Multi-camera video analytics
In the first publication to the Khabrosocommunity we want to talk about an interesting area of work of the Sinesis company - multi-camera video analysis, more precisely, a multi-camera algorithm for tracking objects.

Our team is engaged in applied research in the field of video analytics and is developing high-speed machine vision algorithms for the automatic classification of situations according to stream video. The most interesting results we plan to cover in a corporate blog. We will be grateful for ideas and criticism.
An integral component of almost any video analytic system is the tracking (tracking) algorithm. Why is a smart video surveillance system needed? In general, tracking objects is necessary for automatic recognition of situations according to the rules, for example, a person entered the control zone, stopped, left the subject, or without rules, in self-learning systems. Disruption of tracking almost always leads to either a missed alarm situation or to repeated triggering of video analytics.
Habr already talked about the maintenance of objects in articles on the development of Zdenek Kalal and Microsoft Research . "Single-chamber" tracking, for example, in the MagicBox device works like this:
The result of the “single-chamber” tracking algorithm is a sequence of spatio-temporal coordinates of each object. Trajectory breaks are possible when an object leaves the field of view of the camera or when an object enters behind an obstacle.
The multi-camera tracking algorithm, the subject of this publication, continuously compares data on the position of objects from various cameras, taking into account the relative position and the cameras are linked to a map of the area. The algorithm constructs a generalized trajectory of the object when moving from camera to camera and projects this trajectory onto the map. In this case, the object can be observed by several cameras at the same time or in the blind zone. A multi-camera path allows you to implement geo-visual search tools, automatic angle selection and other security features that are often shown in science fiction films.
Before starting the operation of the system, the surveillance zone of each camera is linked to a map of the controlled area. Our calibration algorithm uses four points, the coordinates of which the user must set simultaneously on the camera frame and on the map:

It is recommended to use nodal points on the surface of the terrain, which are easy to visually determine from various angles, for example, trees, corners of the house and fences. Algorithms calculates the coordinate transformation matrix by the least squares method :

where r are the coordinates on the camera frame, R is the global coordinate on the map, A is the desired transformation matrix.
Thus, the transformation matrix A allows you to display the two-dimensional coordinates of the object in the camera frame in its global coordinates on the map.
So, the stream of spatio-temporal coordinates of moving objects recorded by various cameras comes to the input of the multi-chamber tracking algorithm. Since the “single-chamber” video analysis is not time synchronized, the initial coordinates are reduced to a single time scale by linear interpolation . Then, the coordinates are converted into the global coordinate system using the matrix A .
This is how the object trajectories look after projecting onto the map. The illustration shows the coverage areas of nine cameras, five of which recorded the movement of an object. "Single-chamber" trajectories are highlighted in the same color as the corresponding cameras and their zones of action.
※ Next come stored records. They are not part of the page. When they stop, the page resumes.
/-! ### The hold limit (R287) -/

theorem hold_cuts {s : State} {τ : Nat} (hl : live s.blk = true) (hh : s.blk.chain.holdFrom = some τ) (hm : max 1 (getFld s.blk .chnHoldLimit 0 32) ≤ portNow s.blk - τ) :
    ∃ t : State, exec .chainHoldLimit s = .next t ∧ t.blk.chain.cut = true
    ∧ getFld t.blk .chnCount 0 16 = (if s.blk.chain.cut = true then getFld s.blk .chnCount 0 16 else min (2 ^ 16 - 1) (getFld s.blk .chnCount 0 16 + 1))
    ∧ t.blk.sram = s.blk.sram ∧ t.blk.entries = s.blk.entries := by
  obtain ⟨c, hdone, hcount, hsram, hent⟩ : ∃ c, chainHold s.blk = chainSettle (modChain c (fun x => { x with cut := true }))
      ∧ getFld c .chnCount 0 16 = (if s.blk.chain.cut = true then getFld s.blk .chnCount 0 16 else min (2 ^ 16 - 1) (getFld s.blk .chnCount 0 16 + 1))
      ∧ c.sram = s.blk.sram ∧ c.entries = s.blk.entries := by
    unfold chainHold
    rw [hh]
    dsimp only
    rw [if_pos hm]
    refine ⟨_, rfl, ?_⟩
    split
    · exact ⟨rfl, rfl, rfl⟩
    · exact ⟨getFld_bumpFld _ _ _ (by decide), rfl, rfl⟩
  have hset := chainSettle_settles (modChain c (fun x => { x with cut := true }))
  have honly := chainSettle_chainOnly (modChain c (fun x => { x with cut := true }))
  rw [← hdone] at hset honly
  refine ⟨_, onLive_live chainHold hl, ?_, ?_, ?_, ?_⟩
  · exact congrArg (·.cut) hset
  · exact (honly.getFld rfl 0 16).trans hcount
  · exact honly.sram.trans hsram
  · exact honly.entries.trans hent

/-! ### A re-read frame (R286, R288) -/

/-- From `b` to `d` a re-read has been placed: the count of re-reads and the streams stand. -/
structure Placed (b d : Block) : Prop where
  count : getFld d .chnCount 16 16 = getFld b .chnCount 16 16
  streams : d.streams = b.streams

theorem Placed.trans {b d e : Block} (h : Placed b d) (k : Placed d e) : Placed b e := ⟨k.count.trans h.count, k.streams.trans h.streams⟩

theorem placed_of {b d : Block} (h : ChainOnly b d) : Placed b d := ⟨h.getFld rfl 16 16, h.streams⟩

theorem sramWrite_placed (b : Block) (a : Nat) (bs : List Byte) : Placed b (sramWrite b a bs).1 := by
  have h : ReadOnly (freshEcc b a bs.length) (eccRead (freshEcc b a bs.length) a bs.length false).1 := eccRead_readOnly ..
  exact ⟨(h.getFld rfl 16 16).trans rfl, h.streams⟩

theorem failEntry_placed (b : Block) (e : Entry) (code : Code) (t : Site) : Placed b (failEntry b e code t) := by
  have h := raise_readOnly (modEntry b e.id (fun x => { x with phase := 255 })) code t
  exact ⟨(h.getFld rfl 16 16).trans rfl, h.streams⟩

theorem copyFrame_placed (b : Block) (e : Entry) (x : ChTile) (data : List Byte) : Placed b (copyFrame b e x data) := by
  have hwrite := sramWrite_placed b (loadAddr b (crArr e.word.toNat) (crOff e.word.toNat + 4096 * x.done)) data
  unfold copyFrame
  dsimp only
  generalize sramWrite b _ data = p at hwrite
  refine hwrite.trans ?_
  split
  · exact (placed_of (takeTile_chainOnly _ _)).trans (failEntry_placed _ _ _ _)
  · exact placed_of (((modTileC_chainOnly _ _ _).trans (modChain_chainOnly _ _)).trans (chainSettle_chainOnly _))

/-- From `b` to `d` the re-read for entry `e` and tile `x` is counted, its streams are gone, and no bad frame stands at its index of a tile that was not dropped. -/
structure Repaired (b : Block) (e : Entry) (x : ChTile) (d : Block) : Prop where
  count : getFld d .chnCount 16 16 = min (2 ^ 16 - 1) (getFld b .chnCount 16 16 + 1)
  streams : d.streams = b.streams.filter (fun s => !decide (s.owner = .entry e.id))
  good : x.dropped = false → (∃ f ∈ b.chain.ring, f.tile = x.id ∧ f.fidx = refetchIx b x ∧ f.good = false) →
    ∀ f ∈ d.chain.ring, f.tile = x.id → f.fidx = refetchIx b x → f.good = true

theorem chainRepair_repairs {b : Block} {e : Entry} {x : ChTile} (he : b.entries.find? (fun e => wOpc e.word.toNat == 0x49 && e.phase == 4) = some e)
    (hx : oldestTile b = some x) (hd : entryStreamsDone b e.id = true) : Repaired b e x (chainRepair b) := by
  unfold chainRepair
  rw [he, hx]
  dsimp -zeta only
  rw [if_neg (by simp [hd])]
  extract_lets k d data b1 b2 b3 fix b4
  have h3 : getFld b3 .chnCount 16 16 = min (2 ^ 16 - 1) (getFld b .chnCount 16 16 + 1) := getFld_bumpFld (tickFree b) _ _ (by decide)
  have hstr : b3.streams = b.streams.filter (fun s => !decide (s.owner = .entry e.id)) := rfl
  have hring : b3.chain = b.chain := rfl
  clear_value b3
  have hcopy : ∀ c : Block, getFld c .chnCount 16 16 = getFld b3 .chnCount 16 16 → c.streams = b3.streams →
      (x.dropped = false → (∃ f ∈ b.chain.ring, f.tile = x.id ∧ f.fidx = k ∧ f.good = false) → False) → Repaired b e x (copyFrame c e x data) := fun c h1 h2 h =>
    ⟨((copyFrame_placed c e x data).count.trans h1).trans h3, ((copyFrame_placed c e x data).streams.trans h2).trans hstr, fun h0 hf => (h h0 hf).elim⟩
  split
  · split
    case isTrue hdrop => exact hcopy b4 rfl rfl (fun h0 _ => by simp [h0] at hdrop)
    case isFalse =>
      refine ⟨h3, hstr, fun _ _ f hf ht hi => ?_⟩
      obtain ⟨y, -, rfl⟩ := List.mem_map.mp (show f ∈ b3.chain.ring.map fix from hf)
      by_cases hy : (y.tile == x.id && y.fidx == k && !y.good) = true
      · simp only [fix, if_pos hy, repairFrame]
      · simp only [fix, if_neg hy] at ht hi ⊢
        have hk : y.fidx = k := hi
        simpa [ht, hk] using hy
  case isFalse hno =>
    refine hcopy b3 rfl rfl (fun _ ⟨f, hf, ht, hi, hg⟩ => hno ?_)
    rw [hring]
    exact List.any_eq_true.mpr ⟨f, List.mem_append_left _ hf, by simp [ht, hg, hi]⟩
The second step is a rough comparison of the global coordinates of the observed objects, which can potentially be observed by several cameras, but correspond to one physical object. To do this, the distance between the observed objects on the map for the current time is calculated. If the distance is less than the selected threshold, for example, 1 meter, then objects are marked for the next processing step.
If the data for the camera is not available for the considered time (the object is outside the coverage area of this camera), then the location of the object is predicted. It is assumed that the speed of the object outside the camera visibility does not change.
As a result of step 2, a list of observed objects and corresponding “single-chamber” trajectories that can correspond to one physical object is formed.
In the third step, we calculate the Pearson correlation coefficient between the coordinate pairs of two "single-chamber" trajectories. If the correlation coefficient lies in the selected interval of significance, then we assume that two trajectories belong to the same object.
At the fourth step, we combine the “single-chamber” trajectories into the “multi-chamber” ones. In the overlap area obtained in step 3, we calculate the average trajectory of the object. If the camera coverage areas do not overlap, then there is a “stitching” of two trajectories, where the coordinates of the blind zone are interpolated by the boundary coordinates observed in each camera.
Below is a generalized trajectory of the object on the map using multi-camera video analytics.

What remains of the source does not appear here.